10月31日、10月の日経平均株価は上昇が19日、下落が2日となり、「勝率」は90.5%と過去最高になった。写真は日銀本店。9月撮影(2017年 ロイター/Toru Hanai)

[東京 31日 ロイター] - 10月の日経平均株価は上昇が19日、下落が2日となり、「勝率」は90.5%と過去最高になった。企業業績の拡大期待や、衆院選での与党大勝のほか、緩やかながらも金融引き締めに向かう欧米と対照的に日銀の超緩和的な金融政策が継続するとの観測も強まり、海外投資家の資金が流入。

 史上最長の16連騰も記録するなど歴史的な1ヵ月となった。

下げない相場

 31日の日経平均は前日比で一時171円安となった後、押し目買いで持ち直し終値は0円06銭安となった。市場筋によると、月間の下落日数が最も少なかったのはこれまで2015年5月の2営業日。きょう上昇して取引を終えれば新記録だったが、わずかに及ばなかった。

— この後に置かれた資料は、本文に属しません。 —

-- ==== Sys2Proof/Proofs/Encoder.lean ====
section
/-! PROOFS. Sys2Proof/Proofs/Encoder.lean: the quadrature count and the encoder's fault indication (R52 to R54). -/
set_option Elab.async false

namespace Sys2Proof.Machine

variable {s : State}

/-! A change of the channels (Table 4-1) -/

/-- Table 4-1: a change is forward, reverse, illegal or none by the levels it leads to. -/
theorem turnOf_eq (a b a' b' : Bool) :
    turnOf (a, b) (a', b') = if (a', b') = (b, !a) then .forward else if (a', b') = (!b, a) then .reverse
      else if (a', b') = (!a, !b) then .illegal else .same := by
  revert a b a' b'; decide

/-- R52: a change of the channels of a station past power-on ends with the end of a step, unless the station is in reset. -/
theorem exec_encoderChannelChange (hp : s.loader.powered = true) (ho : s.loader.oscillating = false) (a b : Bool) :
    (s.live = true ∧ exec (.encoderChannelChange a b) s = .next (finish s (channelChange (a, b) s))) ∨
    (s.live = false ∧ exec (.encoderChannelChange a b) s = .next (channelChange (a, b) s)) := by
  have hexec : exec (.encoderChannelChange a b) s =
      if s.inReset = true then .next (channelChange (a, b) s) else .next (finish s (channelChange (a, b) s)) := by
    change execEncoderChannelChange a b s = _
    rw [execEncoderChannelChange, if_pos (by simp [hp, ho])]
  unfold State.live
  cases hr : s.inReset with
  | true => exact .inr ⟨by simp, by rw [hexec, if_pos hr]⟩
  | false => exact .inl ⟨by simp [hp], by rw [hexec, if_neg (by simp [hr])]⟩

theorem Agrees.refl (s : State) : Agrees s s := agrees_panel s s.panel

/-- R52: what a change of the channels makes agrees with what the step ends with. -/
theorem exec_encoderChannelChange_agrees (hp : s.loader.powered = true) (ho : s.loader.oscillating = false) (a b : Bool) :
    ∃ t, exec (.encoderChannelChange a b) s = .next t ∧ Agrees (channelChange (a, b) s) t := by
  rcases exec_encoderChannelChange hp ho a b with ⟨-, h⟩ | ⟨-, h⟩
  · exact ⟨_, h, finish_agrees _ s⟩
  · exact ⟨_, h, Agrees.refl _⟩

theorem channelChange_first (h : s.depth.channel = none) (ch : Level × Level) :
    channelChange ch s = s.setDepth { s.depth with channel := some ch } := by
  unfold channelChange; rw [h]

/-- R52, R54: what each change of the channels makes. -/
theorem channelChange_of {a b : Bool} (h : s.depth.channel = some (a, b)) (a' b' : Bool) :
    channelChange (a', b') s =
      let u := s.setDepth { s.depth with channel := some (a', b') }
      if (a', b') = (b, !a) then stepCount true u else if (a', b') = (!b, a) then stepCount false u
        else if (a', b') = (!a, !b) then illegalChange u else u := by
  unfold channelChange
  rw [h]
  dsimp only
  rw [turnOf_eq]
  by_cases hforward : (a', b') = (b, !a)
  · rw [if_pos hforward, if_pos hforward]
  by_cases hreverse : (a', b') = (!b, a)
  · rw [if_neg hforward, if_pos hreverse, if_neg hforward, if_pos hreverse]
  by_cases hillegal : (a', b') = (!a, !b)
  · rw [if_neg hforward, if_neg hreverse, if_pos hillegal, if_neg hforward, if_neg hreverse, if_pos hillegal]
  · rw [if_neg hforward, if_neg hreverse, if_neg hillegal, if_neg hforward, if_neg hreverse, if_neg hillegal]

/-- R53: the illegal change before its cause is delivered. -/
def faulted (s : State) : State := unverify (s.setDepth { s.depth with faultMs := some 0 })

/-- R53: an illegal change delivers the cause at a live working drum whose encoder was clear. -/
theorem illegalChange_eq (s : State) :
    illegalChange s =
      if s.depth.faultMs = none ∧ s.isDrum = true ∧ s.live = true ∧ s.working = true then
        deliver (Cause.plain .encoder) (faulted s)
      else faulted s := by
  unfold illegalChange
  dsimp only
  refine ite_congr ?_ (fun _ => rfl) fun _ => rfl
  simp only [Bool.and_eq_true, Bool.not_eq_true', eq_iff_iff, and_assoc]
  refine and_congr ?_ Iff.rfl
  rw [← Bool.not_eq_true, encoderFaulty_iff, not_not]

/-- R53, R54: an illegal change leaves the count and the channel state. -/
theorem illegalChange_position (s : State) : (illegalChange s).depth.count = s.depth.count ∧
    (illegalChange s).depth.channel = s.depth.channel := by
  rw [illegalChange_eq]
  split
  · exact ⟨(deliver_position _ _).2.1, (deliver_position _ _).2.2⟩
  · exact ⟨rfl, rfl⟩

/-- R53: an illegal change leaves the encoder FAULTY and the position UNVERIFIED, in the last sample set too. -/
theorem illegalChange_depth (s : State) : (illegalChange s).depth.faultMs = some 0 ∧
    (illegalChange s).depth.verified = false ∧ (illegalChange s).lastSample.verified = false := by
  have hsample : (faulted s).lastSample.verified = false := by
    unfold State.lastSample
    cases h : s.depth.sample <;> simp [faulted, unverify, h, SampleSet.absent]
  rw [illegalChange_eq]
  split
  · rw [deliver_faultMs, deliver_verified, State.lastSample, deliver_sample]
    exact ⟨rfl, rfl, hsample⟩
  · exact ⟨rfl, rfl, hsample⟩

/-- Settles O25. -/
theorem countFollowsTheChannels : Obligations.CountFollowsTheChannels := by
  unfold Obligations.CountFollowsTheChannels
  refine ⟨fun s a' b' hp ho hnone => ?_, fun s a b a' b' hp ho hch => ?_, by decide, by decide, fun s => ?_, fun s => ?_⟩
  · obtain ⟨t, ht, hagrees⟩ := exec_encoderChannelChange_agrees hp ho a' b'
    rw [channelChange_first hnone] at hagrees
    exact ⟨t, ht, hagrees⟩
  · obtain ⟨t, ht, hagrees⟩ := exec_encoderChannelChange_agrees hp ho a' b'
    rw [channelChange_of hch] at hagrees
    refine ⟨t, ht, ?_⟩
    dsimp only at hagrees
    split_ifs at hagrees with hforward hreverse hillegal
    · have hcount : t.depth.count = if s.cfg.inverted then s.depth.count - 1 else s.depth.count + 1 := by
        rw [hagrees.depth]
        cases hi : s.cfg.inverted <;> simp [stepCount, hi]
      refine ⟨by rw [hagrees.depth]; rfl, by rw [if_pos hforward, hcount], fun _ => ?_⟩
      rw [hagrees.depth]
      exact hagrees
    · have hcount : t.depth.count = if s.cfg.inverted then s.depth.count + 1 else s.depth.count - 1 := by
        rw [hagrees.depth]
        cases hi : s.cfg.inverted <;> simp [stepCount, hi]
      refine ⟨by rw [hagrees.depth]; rfl, by rw [if_neg hforward, if_pos hreverse, hcount], fun _ => ?_⟩
      rw [hagrees.depth]
      exact hagrees
    · obtain ⟨hcount, hchannel⟩ := illegalChange_position (s.setDepth { s.depth with channel := some (a', b') })
      refine ⟨by rw [hagrees.depth, hchannel]; rfl, ?_, fun h => absurd hillegal h⟩
      rw [if_neg hforward, if_neg hreverse, hagrees.depth, hcount]
      rfl
    · refine ⟨by rw [hagrees.depth]; rfl, by rw [if_neg hforward, if_neg hreverse, hagrees.depth]; rfl, fun _ => ?_⟩
      rw [hagrees.depth]
      exact hagrees
  · exact ⟨_, rfl, rfl⟩
  · change ∃ t, execWarmReset s = .next t ∧ _
    unfold execWarmReset
    split
    · exact ⟨_, rfl, rfl⟩
    · exact ⟨_, rfl, rfl⟩

/-- A step that originates nothing leaves what stands beside the trip. -/
theorem Quiet.besideTrip {e t : State} (h : Quiet e t) : BesideTrip e t where
  pending  := h.pending
  loader   := h.loader
  cfg      := h.cfg
  inputs   := h.inputs
  clock    := h.clock
  portA    := h.portA
  portB    := h.portB
  relay    := h.relay
  picture  := h.picture
  stations := h.stations
  gate     := h.gate
  seq      := h.seq
  draws    := h.draws

/-- Settles O26. -/
theorem encoderFault : Obligations.EncoderFault := by
  unfold Obligations.EncoderFault
  refine ⟨fun s a b hp ho hch => ?_, fun s n hp ho hn => ?_⟩
  · have hillegal : channelChange (!a, !b) s =
        illegalChange (s.setDepth { s.depth with channel := some (!a, !b) }) := by
      rw [channelChange_of hch]
      cases a <;> cases b <;> rfl
    obtain ⟨hcount, -⟩ := illegalChange_position (s.setDepth { s.depth with channel := some (!a, !b) })
    obtain ⟨hfault, hverified, hsample⟩ := illegalChange_depth (s.setDepth { s.depth with channel := some (!a, !b) })
    have hdelivers : illegalChange (s.setDepth { s.depth with channel := some (!a, !b) }) =
        if s.depth.faultMs = none ∧ s.isDrum = true ∧ s.live = true ∧ s.working = true then
          deliver (Cause.plain .encoder) (faulted (s.setDepth { s.depth with channel := some (!a, !b) }))
        else faulted (s.setDepth { s.depth with channel := some (!a, !b) }) := illegalChange_eq _
    have hbeside : BesideTrip s (faulted (s.setDepth { s.depth with channel := some (!a, !b) })) := by constructor <;> rfl
    obtain ⟨t, ht, hagrees, hend⟩ : ∃ t, exec (.encoderChannelChange (!a) (!b)) s = .next t ∧
        Agrees (illegalChange (s.setDepth { s.depth with channel := some (!a, !b) })) t ∧
        BesideTrip s t ∧ (s.live = true → s.isDrum = true → s.working = true → s.depth.faultMs = none →
          Delivered .encoder none s t) ∧
        (s.live = false ∨ s.isDrum = false ∨ s.working = false ∨ s.depth.faultMs ≠ none → t.safety = s.safety) := by
      rcases exec_encoderChannelChange hp ho (!a) (!b) with ⟨hlive, hexec⟩ | ⟨hlive, hexec⟩ <;> rw [hillegal] at hexec
      · refine ⟨_, hexec, finish_agrees _ s, ?_⟩
        rw [hdelivers]
        by_cases hacts : s.depth.faultMs = none ∧ s.isDrum = true ∧ s.live = true ∧ s.working = true
        · rw [if_pos hacts]
          obtain ⟨hdelivered, hstands⟩ := finish_delivers s (Cause.plain .encoder)
            (u := faulted (s.setDepth { s.depth with channel := some (!a, !b) })) hacts.2.1
          refine ⟨hbeside.trans hstands, fun _ _ _ _ => ?_, fun hnot => ?_⟩
          · refine hdelivered.of_unverified rfl rfl rfl rfl ?_ ?_ <;> simp [faulted, unverify, Function.comp_def]
          · obtain ⟨hf, hd, hl, hw⟩ := hacts
            simp [hf, hd, hl, hw] at hnot
        · rw [if_neg hacts]
          have hquiet := finish_quiet s (faulted (s.setDepth { s.depth with channel := some (!a, !b) })) (fun _ => rfl)
            (fun _ h => h)
          exact ⟨hbeside.trans hquiet.besideTrip, fun hl hd hw hf => absurd ⟨hf, hd, hl, hw⟩ hacts, fun _ => hquiet.safety⟩
      · refine ⟨_, hexec, Agrees.refl _, ?_⟩
        rw [hdelivers, if_neg (by simp [hlive])]
        exact ⟨hbeside, fun hl => by simp [hlive] at hl, fun _ => rfl⟩
    refine ⟨t, ht, by rw [hagrees.depth, hfault], by rw [hagrees.depth, hverified], ?_, by rw [hagrees.depth, hcount]; rfl, hend⟩
    unfold State.lastSample at hsample ⊢
    rw [hagrees.depth, hsample]
  · change execEncoderFaultClear s = _
    rw [execEncoderFaultClear]
    by_cases hdue : 10 ≤ n
    · rw [if_pos (by simp [hp, ho, reached_iff hn, Config.encoderClearTime, hdue]), if_pos hdue]
      rfl
    · rw [if_neg (by simp [hp, ho, reached_iff hn, Config.encoderClearTime]; omega), if_neg hdue]

end Sys2Proof.Machine
end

 ただ、1ヵ月間の騰落日でみた「勝率」は、15年5月の88.9%(16勝2敗)を上回り90.5%と過去最高。16連騰中は低いとされた上昇率も月間では8.1%と2年ぶりの高さで、15年5月の5.3%を大きく上回っている。

 今年10月の特徴は「下げない相場」だった。15年5月に日経平均が下落した2日は、239円安、194円安と比較的大きな下げがあった。

 だが、今年10月は97円安と6銭安。過熱感は強いものの、利食い売りをこなして上昇し、月間上昇幅も1655円33銭と2年ぶりの大きさとなった。